* Record excerpts:

/-- R213: malformed for N = n dimensions. -/
def shapeBad (sh : BitVec 1024) (n : Nat) : Bool :=
  let c := shapeCtrl sh
  let rb := shapeEsz sh * shapeBox sh 0
  fld c 12 20 != 0 || fld c 10 2 == 3 || fld c 8 2 == 3 || fld c 7 1 != 0 || fld c 3 1 != 0 || decide (5 ≤ fld c 0 3) ||
  fld c 4 3 != n || n == 0 ||
  ((List.range 7).any fun k =>
    if k < n then shapeExt sh k == 0 || shapeBox sh k == 0 || shapeStep sh k == 0
    else shapeExt sh k != 0 || shapeBox sh k != 0 || shapeStep sh k != 0 || shapeField sh (0x18 + 16 * k) 8 != 0) ||
  decide (2 ^ 18 < shapeSpan sh n) || (shapePerm sh != 0 && rb % 16 != 0) || (shapePerm sh == 1 && rb == 16) ||
  shapeField sh 0 8 % shapeEsz sh != 0

/-- The index of dimension k of the i-th element of the box. -/
def boxIndex (sh : BitVec 1024) (i k : Nat) : Nat := i / boxProduct sh 0 k % shapeBox sh k

/-- The local offset of the i-th element from LOFF (R214). -/
def tileOffset (sh : BitVec 1024) (i : Nat) : Nat :=
  let row := i / shapeBox sh 0
  let o := shapeEsz sh * (i % shapeBox sh 0)
  let nch := shapeEsz sh * shapeBox sh 0 / 16
  let o := if shapePerm sh = 1 then 16 * ((o / 16 + row) % nch) + o % 16 else o
  shapePitch sh * row + o

/-- The tensor coordinate of dimension k of the i-th element (R214). -/
def tensorCoord (sh : BitVec 1024) (coords : List Word) (i k : Nat) : Int :=
  sint (coords.getD k 0) + boxIndex sh i k * shapeStep sh k

/-- Whether the i-th element lies inside the extents. -/
def insideTensor (sh : BitVec 1024) (coords : List Word) (n i : Nat) : Bool :=
  (List.range n).all fun k => let t := tensorCoord sh coords i k; decide (0 ≤ t) && decide (t < shapeExt sh k)

/-- The `.glb` address of the i-th element. -/
def tensorAddr (sh : BitVec 1024) (coords : List Word) (n i : Nat) : Word :=
  ofInt ((List.range n).foldl (fun g k => g + shapeStr sh k * tensorCoord sh coords i k) (shapeField sh 0 8))

/-- The element that an outside coordinate loads; none keeps the local bytes (R214). -/
def tileFill (sh : BitVec 1024) : Option Nat :=
  let f := fld (shapeCtrl sh) 32 32
  match fld (shapeCtrl sh) 10 2 with
  | 0 => some 0
  | 1 => some ((if shapeEsz sh ≤ 4 then f else f + 2 ^ 32 * f + 2 ^ 64 * f + 2 ^ 96 * f) % 2 ^ (8 * shapeEsz sh))
  | _ => none

/-! The engine's moves -/

/-- One move of a command: n bytes from a place, or a constant, to a place. -/
structure Move where
  src : Option Place
  const : Nat
  dst : Place
  n : Nat
deriving DecidableEq, Repr

/-- Whether the ranges of a `cpy` overlap. -/
def overlap (p q : Place) (n : Nat) : Bool :=
  let near (a b : Nat) : Bool := decide (a < b + n) && decide (b < a + n)
  match p, q with
  | .glb a, .glb b => near a.toNat b.toNat
  | .chip a, .chip b => near a b
  | .loc c a, .loc d b => c == d && near a b
  | _, _ => false

/-- The chunks of a `cpy` (R212); where the ranges overlap, a free value decides chunk by chunk whether it is copied. -/
def State.cpyMoves (s : State) (p q : Place) (n : Nat) : List Move × State :=
  (List.range (n / 16)).foldl (fun ((ms, s) : List Move × State) j =>
    let m : Move := ⟨some (p.plus (16 * j)), 0, q.plus (16 * j), 16⟩
    if overlap p q n then
      let (w, s) := s.freshWord
      (if w.getLsbD 0 then ms ++ [m] else ms, s)
    else (ms ++ [m], s)) ([], s)

/-- The moves of a `tld` or `tst` (R214) for a tile at a place. -/
def tileMoves (load : Bool) (sh : BitVec 1024) (coords : List Word) (tile : Place) : List Move :=
  let n := coords.length
  (List.range (boxProduct sh 0 n)).filterMap fun i =>
    let l := tile.plus (tileOffset sh i)
    let e := shapeEsz sh
    if insideTensor sh coords n i then
      let g : Place := .glb (tensorAddr sh coords n i)
      some (if load then ⟨some g, 0, l, e⟩ else ⟨some l, 0, g, e⟩)
    else if load then (tileFill sh).map fun v => ⟨none, v, l, e⟩
    else none

/-- The engine address of a tile (R208): TSP, RANK and LOFF as R182 lays them out. -/
def tileEngineAddr (comp : Word) : Word := word (fld comp 36 2 * 2 ^ 36 + fld comp 32 4 * 2 ^ 32 + compLow comp)

/-- The moves of a command. -/
def State.cmdMoves (s : State) (core : Nat) (a : AsyncCmd) : List Move × State :=
  if a.kind = 0 then
    let n := compLow a.comp
    match s.enginePlace core a.team a.segs a.src n, s.enginePlace core a.team a.segs a.dst n with
    | some p, some q => s.cpyMoves p q n
    | _, _ => ([], s)
  else match s.enginePlace core a.team a.segs (tileEngineAddr a.comp) (shapeSpan a.shape a.coords.length) with
  | some p => (tileMoves (a.kind = 1) a.shape a.coords p, s)
  | none => ([], s)

/-- A byte that a command moves, after translation: where from, or a constant, and where to. Local bytes are (core, offset). -/
inductive Spot
  | mem (pa : Nat) (id : LineId) (view : Bool) (obj : Nat) (off : Nat)
  | share (core off : Nat)
deriving DecidableEq, Repr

* What to do: Only one stretch is wanted, so please give again exactly the lines from the start of the data through the line containing "if k < n then", both ends included.

* Expected answer:
/-- R213: malformed for N = n dimensions. -/
def shapeBad (sh : BitVec 1024) (n : Nat) : Bool :=
  let c := shapeCtrl sh
  let rb := shapeEsz sh * shapeBox sh 0
  fld c 12 20 != 0 || fld c 10 2 == 3 || fld c 8 2 == 3 || fld c 7 1 != 0 || fld c 3 1 != 0 || decide (5 ≤ fld c 0 3) ||
  fld c 4 3 != n || n == 0 ||
  ((List.range 7).any fun k =>
    if k < n then shapeExt sh k == 0 || shapeBox sh k == 0 || shapeStep sh k == 0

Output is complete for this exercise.